---- Extracted entries

/-- A row of a ZLD or ZST has been moved (R283). -/
def rowMoved (o : Op) (s : State) : State :=
  (lastRow o s).updOp o.oid fun o => { o.began with cursor := o.cursor + 1, held := none }

/-- One row of a ZLD: read, and put into the accumulator (R283). -/
def zldRow (o : Op) (z : Fin 4) (h : ShapeReg) (s : State) : State :=
  let n := zRowLen h o.cursor
  let r := Fin.ofNat 64 o.cursor
  let put (bs : List Byte) (s : State) : State :=
    rowMoved o (s.onHome o fun x => { x with z := x.z.set z ((x.z[z]).set r (vecOfBytes bs)) })
  if n = 0 then put [] s
  else
    match opRead o s (zRowAddr h o.cursor) (4 * n) with
    | (s, .error (c, va)) => opFault o c va s
    | (s, .ok bs) => put bs s

/-- One row of a ZST: read from the accumulator, and written (R283). A last row that is held under WB has been read. -/
def zstRow (o : Op) (h : ShapeReg) (row : Vec) (s : State) : State :=
  let n := zRowLen h o.cursor
  if n = 0 then rowMoved o s
  else
    match unitWrite o (zRowAddr h o.cursor) ((vecBytes row).take (4 * n)) 0 s with
    | (s, .done) => rowMoved o s
    | (s, .held) => lastRow o s
    | (s, .fault c va) => opFault o c (BitVec.ofNat 64 va) s

/-- ACCUMULATOR_ROW: a ZLD or ZST moves one row (R283). -/
def execAccumulatorRow (oid : Nat) (s : State) : Out :=
  match s.findOp oid with
  | none => .next s
  | some o =>
    match o.kind, s.homeCtx o, matrixTurn s o with
    | .zld z h, some _, (.finish, s) => .next (zldRow o z h s)
    | .zst z h, some x, (.finish, s) => .next (zstRow o h (x.z[z][Fin.ofNat 64 o.cursor]) s)
    | .zld _ _, some _, (.begin, s) => .next (unitBegins o s)
    | .zst _ _, some _, (.begin, s) => .next (unitBegins o s)
    | _, _, (_, s) => .next s

/-! ## Draining (R65, R280 to R282) -/

/-- The W of R281: bytes of a packed row. -/
def drainBytes (ofmt : Nat) : Nat :=
  if ofmt = 0 || ofmt = 12 then 256 else if ofmt = 1 || ofmt = 2 then 128
  else if ofmt = 5 || ofmt = 6 then 48 else if ofmt = 7 then 32 else 64

/-- The R of R281: rows per entry. -/
def drainRows (ofmt : Nat) : Nat := 256 / drainBytes ofmt

/-- The codes of the output format of a value (R54 to R56). -/
def convertOut (ofmt : Nat) (rm : Rm) (fzo : Bool) (v : Val) : Nat × Flags :=
  match formatOf ofmt with
  | some f => roundVal f rm fzo false v
  | none =>
    if ofmt = 8 then let r := toIntSat rm (-128) 127 v; (wrapNat 8 r.1, r.2)
    else if ofmt = 9 then let r := toIntSat rm 0 255 v; (wrapNat 8 r.1, r.2)
    else let r := toIntSat rm (-2147483648) 2147483647 v; (wrapNat 32 r.1, r.2)

/-- An exact integer to the output format (R56, R65). -/
def convertInt (ofmt : Nat) (rm : Rm) (i : Int) : Nat × Flags :=
  match formatOf ofmt with
  | some f => roundVal f rm false false (Val.ofInt i)
  | none =>
    if ofmt = 8 then let r := satInt (-128) 127 i; (wrapNat 8 r.1, r.2)
    else if ofmt = 9 then let r := satInt 0 255 i; (wrapNat 8 r.1, r.2)
    else (wrapNat 32 i, fNone)

/-- One element of a drain (R65). -/
def drainElem (e : W64) (rm : Rm) (c sa sb bias : W32) : Nat × Flags :=
  let ofmt := entO e
  let fzo := entFzo e
  let int := entC e == 12
  let scl := entScl e
  if int && scl == 0 then convertInt ofmt rm c.toInt
  else
    let v0 : W32 × Flags := if int then roundF32 rm false (Val.ofInt c.toInt) else (c, fNone)
    let v1 := if 1 ≤ scl then mulF32 rm fzo v0.1 sa else (v0.1, fNone)
    let v2 := if 1 ≤ scl then mulF32 rm fzo v1.1 sb else (v1.1, fNone)
    let v3 := if scl = 2 then addF32 rm fzo v2.1 bias else (v2.1, fNone)
    let r := convertOut ofmt rm fzo (f32 v3.1)
    (r.1, v0.2 ||| v1.2 ||| v2.2 ||| v3.2 ||| r.2)

/-- A row of codes packed (R48, R281). -/
def packRow (ofmt : Nat) (l : List Nat) : List Byte :=
  toBytes (drainBytes ofmt) (packFields (l.map fun c => (elemBits ofmt, c)))

/-- One row of a drain: its packed bytes and its flags. -/
def drainRow (d : Drain) (z : Acc) (i : Nat) : List Byte × Flags :=
  let r := Fin.ofNat 64 i
  let l := (List.finRange 64).map fun j => drainElem d.ent d.rm (z[r][j]) d.sa[r] d.sb[j] d.bias[j]
  (packRow (entO d.ent) (l.map (·.1)), l.foldl (fun f e => f ||| e.2) fNone)

/-- One entry of a drain: up to R rows from its next row. -/
def drainEntry (d : Drain) (z : Acc) : Vec × Flags × Nat :=
  let n := min d.rows (drainRows (entO d.ent))
  let rs := (List.range n).map fun q => drainRow d z (d.row + q)
  (vecOfBytes (rs.map (·.1)).flatten, rs.foldl (fun f e => f ||| e.2) fNone, n)

/-- Takes a place of the drain queue and of the accumulator's order (R270, R280, R282). -/
def addDrain (d : Drain) (x : Ctx) : Ctx :=
  { x with drains := x.drains ++ [d], zorder := x.zorder ++ [(d.z, .drain d.id)] }

/-- The FORMAT faults of ZDRN (R61, R280). -/
def drainBad (e : W64) (vs : Nat) : Bool :=
  !(entC e == 0 || entC e == 12) || !(entO e ≤ 9 || entO e == 12) || (entScl e == 0 && vs != 0) ||
  (entScl e == 1 && 22 < vs) || (entScl e == 2 && 21 < vs)

/-- ZDRN (R280). The scale registers are read at issue. -/
def execZdrn (t : Tok) (z : Fin 4) (fsel : Fin 32) (vs : VReg) (row : Fin 64) (nblk : Fin 16) (s : State) : Out :=
  .next (issue t (planOf [] fun ix s =>
    let x := s.ctx s.fcore
    let e := fmtEntry x fsel
    if drainBad e vs.val then .fault { code := cFormat }
    else if 16 ≤ x.drains.length then .wait
    else
      let scl := entScl e
      let (sa, s) := if 1 ≤ scl then readV s s.fcore vs else (Vec.zero, s)
      let (sb, s) := if 1 ≤ scl then readV s s.fcore (Fin.ofNat 24 (vs.val + 1)) else (Vec.zero, s)
      let (bias, s) := if scl = 2 then readV s s.fcore (Fin.ofNat 24 (vs.val + 2)) else (Vec.zero, s)
      .go (onCtx (addDrain ⟨ix.id, z, false, e, entRm x e, sa, sb, bias, row.val, 4 * (nblk.val + 1), []⟩) s)
        false .seq) s)

/-- ZCLR (R282). -/
def execZclr (t : Tok) (z : Fin 4) (s : State) : Out :=
  .next (issue t (planOf [] fun ix s =>
    if 16 ≤ (s.ctx s.fcore).drains.length then .wait
    else .go (onCtx (addDrain ⟨ix.id, z, true, 0, .rne, Vec.zero, Vec.zero, Vec.zero, 0, 0, []⟩) s) false .seq) s)

/-- The first drain-queue entry whose turn in its accumulator's order has come. -/
def nextDrain (x : Ctx) : Option Drain := x.drains.find? fun d => zFree x d.z (.drain d.id)

/-- Clears the accumulator of a ZCLR whose turn has come (R282). -/
def clearNow (d : Drain) (x : Ctx) : Ctx :=
  zFinish { x with z := x.z.set d.z Acc.zero, drains := x.drains.filter (·.id != d.id) } (.drain d.id)

/-- Every ZCLR whose turn has come takes effect, as it does at a cut (R287). -/
def clearsDone : Nat → Ctx → Ctx
  | 0, x => x
  | n + 1, x =>
    match x.drains.find? fun d => d.clear && zFree x d.z (.drain d.id) with
    | none => x
    | some d => clearsDone n (clearNow d x)

/-- Reads the rows of one entry of a drain, or clears an accumulator (R280, R282). -/
def drainRead (x : Ctx) : Ctx :=
  match nextDrain x with
  | none => x
  | some d =>
    if d.clear then clearNow d x
    else
      let (v, f, n) := drainEntry d (x.z[d.z])
      let d' : Drain := { d with row := d.row + n, rows := d.rows - n, out := d.out ++ [(v, f)] }
      let x := { x with drains := updWhere (·.id == d.id) (fun _ => d') x.drains }
      if d'.rows = 0 then zFinish x (.drain d.id) else x

/-- Pushes the next entry to mq: ZDRNs push in issue order, and the engine waits while mq is full; once nothing can
pop it an entry is discarded (R153, R280, R281). -/
def drainPush (x : Ctx) (cycle : Nat) : Ctx :=
  match x.drains.find? (!·.clear) with
  | none => x
  | some d =>
    match d.out with
    | [] => x
    | (v, f) :: rest =>
      if !x.mathEnd && 16 ≤ x.mq.length then x
      else
        let x := if x.mathEnd then x else { x with mq := x.mq ++ [⟨0, v, false, some cycle⟩] }
        let x := x.flag f
        if rest = [] && d.rows = 0 then { x with drains := x.drains.filter (·.id != d.id) }
        else { x with drains := updWhere (·.id == d.id) (fun d => { d with out := rest }) x.drains }

/-- The drain queue of a core moves: its task runs or is being cut; or it has ended, or has left its cut for a new start, and its
pushes are discarded (R153, R199, R284). -/
def drainsMove (s : State) (c : CoreId) : Bool :=
  (s.ctx c).drains != [] && match (s.core c).run with
    | .running _ | .cutting _ _ => true
    | .held slot => (s.findTask slot).any (·.again == some true) && (s.ctx c).mathEnd
    | .idle | .starting _ _ => (s.ctx c).mathEnd

/-- ENGINE_PUSH: the matrix engine reads the rows of a drain and pushes an entry to mq, or the gather engine pushes one to
gq (R153, R280). -/
def execEnginePush (c : CoreId) (gq : Bool) (s : State) : Out :=
  if gq then
    match s.ops.find? fun o => o.rights.pcore == c.val && pushesNow s o with
    | none => .next s
    | some o => .next (gatherPush o s)
  else if drainsMove s c then .next (s.setCtx c (drainPush (drainRead (s.ctx c)) s.cycle))
  else .next s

--------

**Exercise requirements:** Can you repeat, word for word, every line above from the one containing "(R56, R65). -/" down to the one containing "def drainEntry (d", including both?

**Final answer:**
/-- An exact integer to the output format (R56, R65). -/
def convertInt (ofmt : Nat) (rm : Rm) (i : Int) : Nat × Flags :=
  match formatOf ofmt with
  | some f => roundVal f rm false false (Val.ofInt i)
  | none =>
    if ofmt = 8 then let r := satInt (-128) 127 i; (wrapNat 8 r.1, r.2)
    else if ofmt = 9 then let r := satInt 0 255 i; (wrapNat 8 r.1, r.2)
    else (wrapNat 32 i, fNone)

/-- One element of a drain (R65). -/
def drainElem (e : W64) (rm : Rm) (c sa sb bias : W32) : Nat × Flags :=
  let ofmt := entO e
  let fzo := entFzo e
  let int := entC e == 12
  let scl := entScl e
  if int && scl == 0 then convertInt ofmt rm c.toInt
  else
    let v0 : W32 × Flags := if int then roundF32 rm false (Val.ofInt c.toInt) else (c, fNone)
    let v1 := if 1 ≤ scl then mulF32 rm fzo v0.1 sa else (v0.1, fNone)
    let v2 := if 1 ≤ scl then mulF32 rm fzo v1.1 sb else (v1.1, fNone)
    let v3 := if scl = 2 then addF32 rm fzo v2.1 bias else (v2.1, fNone)
    let r := convertOut ofmt rm fzo (f32 v3.1)
    (r.1, v0.2 ||| v1.2 ||| v2.2 ||| v3.2 ||| r.2)

/-- A row of codes packed (R48, R281). -/
def packRow (ofmt : Nat) (l : List Nat) : List Byte :=
  toBytes (drainBytes ofmt) (packFields (l.map fun c => (elemBits ofmt, c)))

/-- One row of a drain: its packed bytes and its flags. -/
def drainRow (d : Drain) (z : Acc) (i : Nat) : List Byte × Flags :=
  let r := Fin.ofNat 64 i
  let l := (List.finRange 64).map fun j => drainElem d.ent d.rm (z[r][j]) d.sa[r] d.sb[j] d.bias[j]
  (packRow (entO d.ent) (l.map (·.1)), l.foldl (fun f e => f ||| e.2) fNone)

/-- One entry of a drain: up to R rows from its next row. -/
def drainEntry (d : Drain) (z : Acc) : Vec × Flags × Nat :=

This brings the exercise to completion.